+++ Exercise data +++

-- ==== Sys2Proof/Machine/StartOps.lean ====
section
/-! DEFINITION. Start-up from power-on and from a warm restart (spec/18 "Verified and measured boot", spec/19 "Start-up"; log
entry 31). -/

namespace Sys2Proof.Machine

/-! ### Measurement (R453) -/

/-- The 32 bytes of a measurement register. -/
def State.measured_ (s : State) (i : Nat) : List Byte := (List.range 4).flatMap (fun n => leBytes 8 (s.get (F.ONX_MEAS_VALUE i n)))

/-- Extends a measurement register with a digest. -/
def State.extend (s : State) (i : Nat) (digest : List Byte) : State :=
  let h := sha256 (s.measured_ i ++ digest)
  (List.range 4).foldl (fun s n => s.put (F.ONX_MEAS_VALUE i n) (leNat ((h.drop (8 * n)).take 8))) s

/-- Whether Onyx accepts an image (R451). -/
def State.accepts (s : State) (x : Image) : Bool :=
  x.fields && !(s.get F.ONX_STAT_ROOTS_REVOKED).testBit x.root && x.pubkey && x.signature && decide (s.get F.ONX_STAT_SVN_FLOOR ≤ x.svn) && x.body

/-- The image that boots, and whether it is image B (R452). -/
def State.bootImage (s : State) (b : Boot) : Option (Image × Bool) := match b.imageA.filter s.accepts, b.imageB.filter s.accepts with
  | some x, _ => some (x, false)
  | none, some x => some (x, true)
  | none, none => none

/-! ### What survives (R453, R462, R467, R469, R472) -/

/-- Registers that keep their values over a warm restart: those of D19 and D20 that no start-up step rewrites. -/
def keepWarm (id : Nat) : Bool :=
  let a := id / 64 % 2 ^ 25
  let off := a % 2 ^ 20
  match a / 2 ^ 20 with
  | 0 => off == 0 || off == 8 || off == 16
  | 1 => off == 8
  | 18 => off == 16
  | 19 => true
  | 20 => off == 0x20 || off == 0x30
  | 21 => off != 0x08 && off != 0x10 && off != 0x14
  | 23 => true
  | 24 => true
  | _ => false

/-- Registers that stand in fuses, in boot NOR or in the sealed store. -/
def keepCold (id : Nat) : Bool :=
  let a := id / 64 % 2 ^ 25
  let off := a % 2 ^ 20
  match a / 2 ^ 20 with
  | 0 => off == 0 || off == 8 || off == 16
  | 19 => off == 16 && id % 64 == 32
  | 20 => off == 0x20 || off == 0x30
  | 21 => (off == 0 && decide (id % 64 < 27)) || off == 0x28 || off == 0x30 || off == 0x38
  | 23 => off == 0x10 || off == 0x18 || off == 0xC8
  | 24 => off == 8 && id % 64 == 0
  | _ => false

/-- The domains of the variant (R4, table "Power domains and their contents"). -/
def State.fullDomains (s : State) : List Nat :=
  ((List.range 20).map (fun d => d + 1)).filter (fun d =>
    !(s.cores_ == 16 && [5, 6, 7, 8, 10, 12, 16].contains d) && !(s.bays == 0 && [15, 16].contains d))

/-- SEQ after a power-on reset (R472). -/
def resumeSeq (next : Nat) (mirror : List EvRec) : Nat := match mirror.map (fun r => r.seq) with
  | [] => next
  | n :: r => r.foldl Nat.max n + 65536

/-- Registers at their reset values but for those that survive; nothing staged and nothing locked (R10). -/
def State.resetRegs (s : State) (keep : Nat → Bool) : State :=
  { s with regs := s.regs.filter (fun p => keep p.1), locks := [], staged := [] }

/-- Step 1 of a start-up: D20's power-on reset, its persistent counts and the recorder's mirror (R472, R478). -/
def State.stepOne (s : State) : State :=
  let s := s.resetRegs keepCold
  let s := s.put F.EVR_SEQ_NEXT (resumeSeq (s.get F.EVR_SEQ_NEXT) s.rec_.mirror)
  let s := (s.bump F.EVR_CYCLES_POWER_CYCLES 1).put F.EVR_TIME_OP_SECONDS s.rec_.savedSeconds
  let back := s.rec_.mirror.map (fun (r : EvRec) => { r with released := false, mirrored := true })
  { s with
    pwr := Pwr.reset
    rec_ := ⟨back, [], none, none, back, 0, none, s.rec_.savedSeconds⟩
    onx := { s.onx with running := false, saks := [] }
    dsp := { s.dsp with periodAt := 0 }
    tier := { s.tier with ckptAt := 0, gatherSince := 0 }
    geo := { s.geo with patrolAt := 0, patrolLate := false }
    ras := { s.ras with hourAt := 0, hour := [], high := [], lines := [], d2d := [], scrubLine := 0, scrubAt := 0, scrubWord := 0, storeAt := 0, hbmLate := false, storeLate := false }
    mgt := { s.mgt with bezel := [], sensors := [], sensedAt := 0 } }

/-- A register of a key slot: ONX_SLOT_STAT or ONX_SLOT_KCV. -/
def slotReg (id : Nat) : Bool := id / 64 % 2 ^ 25 == 22020136 || id / 64 % 2 ^ 25 == 22020144

/-- Every key slot is EMPTY (R450, R461). -/
def State.emptySlots (s : State) : State := { s with regs := s.regs.filter (fun p => !slotReg p.1) }

/-- Step 2: Onyx reads its sealed store (R450). -/
def State.readStore (s : State) (ok : Bool) : State :=
  if ok then s
  else ({ s.emptySlots with onx := { s.onx with officers := [] } }.put F.ONX_STAT_OFFICERS 0).event evOnxStoreLost .fatal none 0 0

/-- Step 3: an image is accepted, measured and released (R451 to R453). -/
def State.runImage (s : State) (x : Image) (second : Bool) : State :=
  let s := { s with onx := { s.onx with running := true, runSvn := x.svn, runRoot := x.root } }
  let s := (((s.put F.ONX_STAT_STATE 1).put F.ONX_STAT_IMAGE_B (b2n second)).extend 1 (sha256 x.header)).put F.PART_STAT_STAGE 4
  if second then s.event evBootFallback .warning none 0 0 else s

/-- Step 5: the stacks are trained (R438). -/
def State.trainStacks (s : State) (bad : List Nat) : State :=
  ((List.range s.stacks).foldl (fun s k => if bad.contains k then s.failStack k else s.put (F.HBM_STAT_STATE k) 2) s).placeTables

/-- A checker of a unit has failed: a core (0), a stack (1) or a bay (2) (R445). -/
def State.checkerFailed (s : State) (kind n : Nat) : State :=
  let f := if kind = 0 then F.RAS_SELFTEST_CORES else if kind = 1 then F.RAS_SELFTEST_STACKS else F.RAS_SELFTEST_BAYS
  let old := s.get f
  let s := (if old.testBit n then s else s.put f (old + 2 ^ n)).event evSelftestFail .error none n kind
  match kind with
  | 0 => (s.retireCore n 0).settleCore n
  | 1 => s.failStack n
  | _ => s

/-- Step 6: the checker self-test; a facet store's checker retires the facet with its four cores (R444, R445). -/
def State.selfTest (s : State) (b : Boot) : State :=
  let bad := (b.badCores ++ b.badFacets.flatMap (fun f => [4 * f, 4 * f + 1, 4 * f + 2, 4 * f + 3])).dedup.filter (fun c => decide (c < s.cores_))
  let s := bad.foldl (fun s c => s.checkerFailed 0 c) s
  let s := (b.badDecoders.dedup.filter (fun (k : Nat) => decide (k < s.stacks))).foldl (fun s k => s.checkerFailed 1 k) s
  s.put F.RAS_SELFTEST_DONE 1

/-- Step 7: the cartridges, without the bays whose decoders failed (R211, R445). -/
def State.startBays (s : State) (b : Boot) : State :=
  let bad := b.badBays.dedup.filter (fun n => decide (n < s.bays))
  let s := s.startTier (b.carts.filter (fun p => !bad.contains p.1))
  bad.foldl (fun s n => (s.checkerFailed 2 n).bayGone n true) s

/-- The retirement list as a start-up finds it: without the entries that RAS_RETIRE_CLR marked (R437). -/
def State.clearRetired (s : State) : State :=
  let left := s.ras.listed.filter (fun e => !s.ras.clear.contains e)
  let units := (left.filter (fun e => decide (64 ≤ e))).map (fun e => e - 64)
  let s := { s with ras := { s.ras with listed := left, clear := [], units := units } }
  let s := (List.range 8).foldl (fun s f => s.put (facetUnits f) (Nat.min 255 (units.filter (fun u => u / 512 == f)).length)) s
  let cores := (List.range 32).filter (fun c => left.contains c)
  cores.foldl (fun s c => (s.put (F.CORE_CTL_RETIRE c) 1).settleCore c) (s.put F.RAS_RETIRED_CORES ((cores.map (fun c => 2 ^ c)).foldl (· + ·) 0))

/-- Whether a commit is whole among the records of the journal: its LAST record is there, and none of its records is missing (R194). -/
def wholeCommit (there missing : List JRec) (r : JRec) : Bool :=
  there.any (fun x => x.pub == r.pub && x.last) && !missing.any (fun x => x.pub == r.pub)

/-- A record is applied to its page, where that is still a durable one. -/
def State.applyRec (s : State) (r : JRec) : State :=
  let p := s.pte r.key
  if p.durable then
    { s with mem := ((List.range 32).filter (fun i => r.subpages.getLsbD i)).foldl (fun m i =>
      Sparse.write 0 m (r.key * pageBytes + i * subBytes) (Sparse.read 0 r.payload (i * subBytes) subBytes)) s.mem }.setPte
      r.key { p with dirty := p.dirty ||| r.subpages }
  else s

/-- Step 7, its end: the journal is replayed (R194). `found` names the stripes that were programmed whole and whose CRCs match, though no
acknowledgement was given. Records above the last checkpoint are applied in JSEQ order, those of whole commits alone; the rest are
discarded. MEM_JRN_SEQ is then the highest JSEQ applied. -/
def State.replay (s : State) (found : List Nat) : State :=
  let mine := s.tier.stripes.filter (fun p => found.contains p.1)
  let missing := (s.tier.stripes.filter (fun p => !found.contains p.1)).flatMap (fun p => p.2)
  let there := s.tier.covered ++ mine.flatMap (fun p => p.2)
  let recs := (there.filter (fun r => wholeCommit there missing r)).mergeSort (fun a b => decide (a.jseq ≤ b.jseq))
  let s := mine.foldl (fun s p => s.ackWork (.journal p.1)) s
  let s := recs.foldl (fun s r => s.applyRec r) s
  let top := recs.foldl (fun m r => Nat.max m r.jseq) 0
  let s := { s with
    tier := { s.tier with stripes := [], covered := recs, jseq := Nat.max s.tier.jseq top }
    geo := { s.geo with stripes := s.geo.stripes.map (fun (p : Nat × GStripe) => (p.1, { p.2 with work := none })) } }
  (s.put F.MEM_JRN_SEQ_JSEQ top).freeJournal

/-- Step 9: the ports train (R389, R468). -/
def State.trainPorts (s : State) (bad : List Nat) : State :=
  (List.range 16).foldl (fun s p => s.put (F.KTR_PORT_STAT_LINK p) (if bad.contains p then 1 else 2)) s

/-- Shedding steps 2 to 5, where they stay in force over a warm restart. -/
def State.reshed (s : State) : State :=
  let n := s.get F.PWR_STAT_SHED
  let s := if 2 ≤ n then (s.clearFields (shedFields 2)).put F.RAS_SCRUB_STAT_PAUSED 1 else s
  let s := if 3 ≤ n then s.clearFields (shedFields 3) else s
  let s := if 4 ≤ n then s.domains (s.shedFacets.map (fun f => f + 1)) false else s
  if 5 ≤ n then (List.range 8).foldl (fun s p => s.put (F.KTR_PORT_STAT_LINK (p + 8)) 4) (s.domains [14] false) else s

/-- Steps 3 to 10 of a start-up (table "Start-up from power-on"); it stops at step 3 without an image (R452, R468). -/
def State.bootFrom (s : State) (b : Boot) : State :=
  let s := s.put F.PART_STAT_STAGE 3
  match s.bootImage b with
  | none => ({ s with onx := { s.onx with running := false } }.put F.ONX_STAT_STATE 2).event evOnxBootFail .fatal none 0 0
  | some (x, second) =>
    let s := ((s.runImage x second).domains s.fullDomains true).clearRetired
    let s := ((((s.trainStacks b.badStacks).selfTest b).startBays b).replay b.found).trainPorts b.badPorts
    let s := (b.badLinks.dedup.filter (fun l => s.linkHere l)).foldl (fun s l => s.failLink l) s
    s.reshed.put F.PART_STAT_STAGE 10

/-- A start from power-on (R467): Onyx's self-test failing, it stops at step 2 (R448, R468). -/
def State.coldStart (s : State) (b : Boot) : State :=
  let s := (s.loseWork.stepOne).put F.MGT_STAT_LINK 2
  if b.onyx = false then ((s.put F.PART_STAT_STAGE 2).put F.ONX_STAT_STATE 3).event evOnxSelftestFail .fatal none 0 0
  else
    let s := (s.readStore b.store).extend 0 b.firmware
    { s with onx := { s.onx with kemGen := s.onx.kemGen + 1 } }.bootFrom b

/-- A warm restart (R469): from step 3, with D19 and D20 powered. -/
def State.warmStart (s : State) (b : Boot) : State :=
  let s := (s.loseWork.resetRegs keepWarm)
  let s := { s with pwr := { s.pwr with cleared := [], flushing := false }, onx := { s.onx with kemGen := s.onx.kemGen + 1, running := false } }
  s.bootFrom b

/-- A warm restart with its event; none from step 7 after a thermal trip or at EPOCH 15, nor while Onyx's self-test has failed (R425,
R448, R462). -/
def State.restart (s : State) (cause : Nat) (b : Boot) : State :=
  if s.pwr.tripped || s.get F.ONX_STAT_STATE == 4 || s.get F.ONX_STAT_STATE == 3 then s
  else (s.event evMgtRestart .notice none cause 0).warmStart b

end Sys2Proof.Machine
end

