-- ==== Sys2Proof/Machine/Dispatch.lean ====
section
/-! DEFINITION. One arm per command: the meaning that the manual gives it. -/

namespace Sys2Proof.Machine
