-- ==== Sys2Proof/Machine/Step.lean ====
section
/-! DEFINITION. One step: the command at the front of the queue. -/

namespace Sys2Proof.Machine

/-- Takes the first command that waits and answers its outcome; with none waiting, the part idles (log entry 1: DESIGN CHOICE, safe). -/
def step (s : State) : Host.Outcome State Fault Refusal :=
  match s.pending with
  | [] => .next s
  | i :: rest => exec i { s with pending := rest }

/-- `s` with the command that a word spells in front of its queue; `s` itself where it spells none. -/
def State.withFetchWord (s : State) (nbits w : Nat) : State :=
  match decodeTableWord nbits w with
  | some i => { s with pending := i :: s.pending }
  | none => s

end Sys2Proof.Machine
end

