-- ==== Sys2Proof/Frames.lean ====
section
/-! DEFINITION. The parts of the state that each command may change; it leaves every other part as it was. -/

namespace Sys2Proof.Machine
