/-- Operations received from another node (R393, R395, R397, R399, R403, table "Keator operations"): a part without a node number accepts none; a malformed one is refused
INVALID_ENCODING and one that its window does not admit by the reason of the table; an admitted one to a resident page is done: its bytes are
written, and it is answered with its data or the eight bytes that stood there; one that was received before is not done again, and an atomic is answered
with what it returned first. -/
def Obligations.KeatorReceives : Prop :=
  ∀ (s : State) (h : KHead) (b : KBody) (time : Nat), s.now ≤ time →
    let i := received h b time
    let nacked : Nat → Prop := fun r => Answers i s (fun t => Out.nack h.node h.opId r ∈ t.out ∧ t.mem = s.mem ∧
      t.get F.KTR_DENIED_COUNT = Min.min (s.get F.KTR_DENIED_COUNT + 1) (2 ^ 32 - 1) ∧ t.get F.KTR_DENIED_LAST_REASON = r)
    let known := ∀ e, Sparse.find s.ktr.epochs h.node = some e → e = h.epoch
    Answers i s (ChangesOnly (mayChange i) s) ∧
    (s.get F.KTR_NODE_NODE = 0 → exec i s = .next (s.tick time).markReady) ∧
    (s.get F.KTR_NODE_NODE ≠ 0 → known → s.inFlow h.node h.tc = none → h.seq = 0 →
      let off := h.addr % 2 ^ 44
      (h.resv = true ∨ b.fits h.addr h.len = false → nacked 7) ∧
      (h.resv = false → b.fits h.addr h.len = true → off < regBase ∨ regBase + regBytes ≤ off →
        (∀ r, s.windowOf h b = .error r → nacked r) ∧
        (∀ w, s.windowOf h b = .ok w →
          let va := w.va + (off - w.offset)
          let key := pageKey w.ctx (va / pageBytes)
          let old := s.word w.ctx va 8
          s.ktr.held = [] → (s.pte key).state = .resident → (s.pte key).durable = false → va / pageBytes = (va + h.len - 1) / pageBytes → s.tailWords w.ctx = [] →
          Answers i s (fun t => (∀ n, n < (b.bytes old).length → Sparse.get 0 t.mem (s.place w.ctx (va + n)) = (b.bytes old).getD n 0) ∧ t.ktr.held = [] ∧
            ((∀ bs, b ≠ .put bs) ∨ h.last = true →
              Out.resp h.node h.opId (if b.isLoad then s.load w.ctx va h.len else if b.isAtomic then leBytes 8 old else []) ∈ t.out)))) ∧
      (h.resv = false → b.fits h.addr h.len = true → regBase ≤ off → off < regBase + regBytes → b.isLoad = false → nacked 3)) ∧
    (∀ f, s.get F.KTR_NODE_NODE ≠ 0 → s.inFlow h.node h.tc = some f →
      (f.epoch ≠ h.epoch → Answers i s (fun t => Out.nack h.node h.opId 6 ∈ t.out)) ∧
      (f.epoch = h.epoch → known → h.seq < f.got → f.got < 2 ^ 31 → Answers i s (fun t => t.mem = s.mem ∧ t.ktr.held = s.ktr.held ∧
        ∀ q v, f.atomics.find? (fun p => p.1 == h.seq) = some (q, v) → Out.resp h.node h.opId (leBytes 8 v) ∈ t.out)))
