-- ==== Sys2Proof/Laws/Within.lean ====
section
/-! SUPPORT. What an operation can change. `Within m s t` says that `t` differs from `s` in no part of the machine outside the mask `m`,
that the queue of waiting commands is the same, and that `t` keeps the invariant where `s` has it. Every shared operation has one such
lemma, `<name>_within`, with the mask of the parts that it can change; a proof cites the lemma and never unfolds the operation.
Mask bits 0 to 24 are the register blocks by number (0 PART, 1 DSP, 2 CORE, 3 FCT, 4 MX, 5 QNT, 6 SEL, 7 MRG, 8 MEM, 9 HBM, 10 GEO,
11 CSU, 12 IDX, 13 FTB, 14 TXU, 15 GEN, 16 KTR, 17 SHP, 18 EDG, 19 PWR, 20 RAS, 21 ONX, 22 LPE, 23 EVR, 24 MGT); bits 32 to 50 are the
other fields of `State` in their order from `free` on, `regs` left out. -/

namespace Sys2Proof.Machine

set_option Elab.async false

/-- `t` differs from `s` only in the parts of the mask `m`. -/
structure Within (m : Nat) (s t : State) : Prop where
  pending : t.pending = s.pending
  inv : s.Inv → t.Inv
  regs : ∀ k, m.testBit (blockOf k) = false → Sparse.get 0 t.regs k = Sparse.get 0 s.regs k
  free : m.testBit 32 = true ∨ t.free = s.free
  staged : m.testBit 33 = true ∨ t.staged = s.staged
  locks : m.testBit 34 = true ∨ t.locks = s.locks
  mem : m.testBit 35 = true ∨ t.mem = s.mem
  cores : m.testBit 36 = true ∨ t.cores = s.cores
  rec_ : m.testBit 37 = true ∨ t.rec_ = s.rec_
  dsp : m.testBit 38 = true ∨ t.dsp = s.dsp
  tier : m.testBit 39 = true ∨ t.tier = s.tier
  ftb : m.testBit 40 = true ∨ t.ftb = s.ftb
  txu : m.testBit 41 = true ∨ t.txu = s.txu
  idx : m.testBit 42 = true ∨ t.idx = s.idx
  gen : m.testBit 43 = true ∨ t.gen = s.gen
  ras : m.testBit 44 = true ∨ t.ras = s.ras
  ktr : m.testBit 45 = true ∨ t.ktr = s.ktr
  geo : m.testBit 46 = true ∨ t.geo = s.geo
  mgt : m.testBit 47 = true ∨ t.mgt = s.mgt
  pwr : m.testBit 48 = true ∨ t.pwr = s.pwr
  onx : m.testBit 49 = true ∨ t.onx = s.onx
  out : m.testBit 50 = true ∨ t.out = s.out

/-- An outcome that, if it is a next state, is within the mask. -/
structure WithinRes (m : Nat) (s : State) (r : Res) : Prop where
  within : ∀ t, r = .next t → Within m s t

/-- An optional state that, if there is one, is within the mask. -/
structure WithinOpt (m : Nat) (s : State) (o : Option State) : Prop where
  within : ∀ t, o = some t → Within m s t

/-- An optional pair whose state, if there is one, is within the mask. -/
structure WithinOptSnd {α : Type} (m : Nat) (s : State) (o : Option (α × State)) : Prop where
  within : ∀ p, o = some p → Within m s p.2

/-- An optional pair whose state, if there is one, is within the mask. -/
structure WithinOptFst {α : Type} (m : Nat) (s : State) (o : Option (State × α)) : Prop where
  within : ∀ p, o = some p → Within m s p.1

theorem testBit_of_sub {a m : Nat} (h : a &&& m = a) {i : Nat} (hi : a.testBit i = true) : m.testBit i = true := by
  have := congrArg (fun n => n.testBit i) h
  simp only [Nat.testBit_and, hi, Bool.true_and] at this
  exact this

theorem testBit_false_of_sub {a m : Nat} (h : a &&& m = a) {i : Nat} (hi : m.testBit i = false) : a.testBit i = false := by
  cases ha : a.testBit i with
  | false => rfl
  | true => rw [testBit_of_sub h ha] at hi; exact absurd hi (by decide)

theorem sub_trans {a b m : Nat} (hab : a &&& b = a) (hb : b &&& m = b) : a &&& m = a := by
  rw [← hab, Nat.and_assoc, hb]

theorem Within.refl {m : Nat} {s : State} : Within m s s :=
  ⟨rfl, id, fun _ _ => rfl, .inr rfl, .inr rfl, .inr rfl, .inr rfl, .inr rfl, .inr rfl, .inr rfl, .inr rfl, .inr rfl, .inr rfl, .inr rfl,
    .inr rfl, .inr rfl, .inr rfl, .inr rfl, .inr rfl, .inr rfl, .inr rfl, .inr rfl⟩

theorem either {a b m : Nat} {α : Type} {x y z : α} {i : Nat} (ha : a &&& m = a) (hb : b &&& m = b) (h : a.testBit i = true ∨ z = y)
    (h' : b.testBit i = true ∨ y = x) : m.testBit i = true ∨ z = x := by
  rcases h with h | rfl
  · exact .inl (testBit_of_sub ha h)
  · rcases h' with h' | h'
    · exact .inl (testBit_of_sub hb h')
    · exact .inr h'

theorem Within.trans {a b m : Nat} {s t u : State} (g : Within a t u) (h : Within b s t) (ha : a &&& m = a) (hb : b &&& m = b) : Within m s u :=
  ⟨g.pending.trans h.pending, fun i => g.inv (h.inv i),
    fun k hk => (g.regs k (testBit_false_of_sub ha hk)).trans (h.regs k (testBit_false_of_sub hb hk)),
    either ha hb g.free h.free, either ha hb g.staged h.staged, either ha hb g.locks h.locks, either ha hb g.mem h.mem,
    either ha hb g.cores h.cores, either ha hb g.rec_ h.rec_, either ha hb g.dsp h.dsp, either ha hb g.tier h.tier,
    either ha hb g.ftb h.ftb, either ha hb g.txu h.txu, either ha hb g.idx h.idx, either ha hb g.gen h.gen, either ha hb g.ras h.ras,
    either ha hb g.ktr h.ktr, either ha hb g.geo h.geo, either ha hb g.mgt h.mgt, either ha hb g.pwr h.pwr, either ha hb g.onx h.onx,
    either ha hb g.out h.out⟩

/-- One more operation of a smaller mask. -/
theorem Within.step {a m : Nat} {s t u : State} (g : Within a t u) (ha : a &&& m = a) (h : Within m s t) : Within m s u :=
  g.trans h ha (Nat.and_self m)

theorem Within.mono {a m : Nat} {s t : State} (g : Within a s t) (ha : a &&& m = a) : Within m s t := g.step ha .refl

/-- Marks an update that is one: the proof of it fails on a state that is rebuilt as it was. -/
def Alters (_ _ : State) : Prop := True

theorem Alters.same {s t : State} (_ : s = t) : Alters s t := trivial
theorem Alters.intro {s t : State} : Alters s t := trivial

/-- An update that changes no memory, register or recorder. -/
theorem Within.update {m : Nat} {s t : State} {pending free regs staged locks mem cores rec_ dsp tier ftb txu idx gen ras ktr geo mgt pwr onx out}
    (h : Within m s t) (hp : pending = t.pending)
    (_ : Alters (State.mk pending free regs staged locks mem cores rec_ dsp tier ftb txu idx gen ras ktr geo mgt pwr onx out) t := by
      fail_if_success (with_reducible apply Alters.same (Eq.refl _))
      exact Alters.intro) (hr : regs = t.regs := by rfl)
    (hmem : mem = t.mem := by rfl) (hst : rec_.store = t.rec_.store := by rfl) (hh : rec_.hold = t.rec_.hold := by rfl)
    (hmi : rec_.mirror = t.rec_.mirror := by rfl)
    (hco : cores = t.cores := by rfl) (hn : mgt.nor = t.mgt.nor := by rfl) (hb : mgt.bezel = t.mgt.bezel := by rfl)
    (h_free : m.testBit 32 = true ∨ free = t.free := by first | exact .inl rfl | exact .inr rfl)
    (h_staged : m.testBit 33 = true ∨ staged = t.staged := by first | exact .inl rfl | exact .inr rfl)
    (h_locks : m.testBit 34 = true ∨ locks = t.locks := by first | exact .inl rfl | exact .inr rfl)
    (h_rec_ : m.testBit 37 = true ∨ rec_ = t.rec_ := by first | exact .inl rfl | exact .inr rfl)
    (h_dsp : m.testBit 38 = true ∨ dsp = t.dsp := by first | exact .inl rfl | exact .inr rfl)
    (h_tier : m.testBit 39 = true ∨ tier = t.tier := by first | exact .inl rfl | exact .inr rfl)
    (h_ftb : m.testBit 40 = true ∨ ftb = t.ftb := by first | exact .inl rfl | exact .inr rfl)
    (h_txu : m.testBit 41 = true ∨ txu = t.txu := by first | exact .inl rfl | exact .inr rfl)
    (h_idx : m.testBit 42 = true ∨ idx = t.idx := by first | exact .inl rfl | exact .inr rfl)
    (h_gen : m.testBit 43 = true ∨ gen = t.gen := by first | exact .inl rfl | exact .inr rfl)
    (h_ras : m.testBit 44 = true ∨ ras = t.ras := by first | exact .inl rfl | exact .inr rfl)
    (h_ktr : m.testBit 45 = true ∨ ktr = t.ktr := by first | exact .inl rfl | exact .inr rfl)
    (h_geo : m.testBit 46 = true ∨ geo = t.geo := by first | exact .inl rfl | exact .inr rfl)
    (h_mgt : m.testBit 47 = true ∨ mgt = t.mgt := by first | exact .inl rfl | exact .inr rfl)
    (h_pwr : m.testBit 48 = true ∨ pwr = t.pwr := by first | exact .inl rfl | exact .inr rfl)
    (h_onx : m.testBit 49 = true ∨ onx = t.onx := by first | exact .inl rfl | exact .inr rfl)
    (h_out : m.testBit 50 = true ∨ out = t.out := by first | exact .inl rfl | exact .inr rfl) :
    Within m s (State.mk pending free regs staged locks mem cores rec_ dsp tier ftb txu idx gen ras ktr geo mgt pwr onx out) :=
  Within.step (t := t) (a := m)
    ⟨hp, fun i => ⟨⟨hmem ▸ i.canonical.mem, hr ▸ i.canonical.regs, hn ▸ i.canonical.nor, hb ▸ i.canonical.bezel⟩,
        ⟨hst ▸ i.recorder.store, hh ▸ i.recorder.hold, hmi ▸ i.recorder.mirror⟩, fun c k hc => i.cores c k (show Sparse.find t.cores c = some k from hco ▸ hc)⟩,
      fun _ _ => by rw [hr], h_free, h_staged, h_locks, .inr hmem, .inr hco, h_rec_, h_dsp, h_tier, h_ftb, h_txu, h_idx, h_gen, h_ras, h_ktr, h_geo,
      h_mgt, h_pwr, h_onx, h_out⟩
    (Nat.and_self m) h

theorem Within.ite {m : Nat} {s a b : State} {c : Prop} [Decidable c] (ha : Within m s a) (hb : Within m s b) :
    Within m s (if c then a else b) := by split <;> assumption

+++

Aim of the exercise: Look back at the entries above and repeat, unchanged, every line from the line holding "fail_if_success (with_reducible apply" through the line holding "(h_geo : m.testBit".

Answer to this problem:
      fail_if_success (with_reducible apply Alters.same (Eq.refl _))
      exact Alters.intro) (hr : regs = t.regs := by rfl)
    (hmem : mem = t.mem := by rfl) (hst : rec_.store = t.rec_.store := by rfl) (hh : rec_.hold = t.rec_.hold := by rfl)
    (hmi : rec_.mirror = t.rec_.mirror := by rfl)
    (hco : cores = t.cores := by rfl) (hn : mgt.nor = t.mgt.nor := by rfl) (hb : mgt.bezel = t.mgt.bezel := by rfl)
    (h_free : m.testBit 32 = true ∨ free = t.free := by first | exact .inl rfl | exact .inr rfl)
    (h_staged : m.testBit 33 = true ∨ staged = t.staged := by first | exact .inl rfl | exact .inr rfl)
    (h_locks : m.testBit 34 = true ∨ locks = t.locks := by first | exact .inl rfl | exact .inr rfl)
    (h_rec_ : m.testBit 37 = true ∨ rec_ = t.rec_ := by first | exact .inl rfl | exact .inr rfl)
    (h_dsp : m.testBit 38 = true ∨ dsp = t.dsp := by first | exact .inl rfl | exact .inr rfl)
    (h_tier : m.testBit 39 = true ∨ tier = t.tier := by first | exact .inl rfl | exact .inr rfl)
    (h_ftb : m.testBit 40 = true ∨ ftb = t.ftb := by first | exact .inl rfl | exact .inr rfl)
    (h_txu : m.testBit 41 = true ∨ txu = t.txu := by first | exact .inl rfl | exact .inr rfl)
    (h_idx : m.testBit 42 = true ∨ idx = t.idx := by first | exact .inl rfl | exact .inr rfl)
    (h_gen : m.testBit 43 = true ∨ gen = t.gen := by first | exact .inl rfl | exact .inr rfl)
    (h_ras : m.testBit 44 = true ∨ ras = t.ras := by first | exact .inl rfl | exact .inr rfl)
    (h_ktr : m.testBit 45 = true ∨ ktr = t.ktr := by first | exact .inl rfl | exact .inr rfl)
    (h_geo : m.testBit 46 = true ∨ geo = t.geo := by first | exact .inl rfl | exact .inr rfl)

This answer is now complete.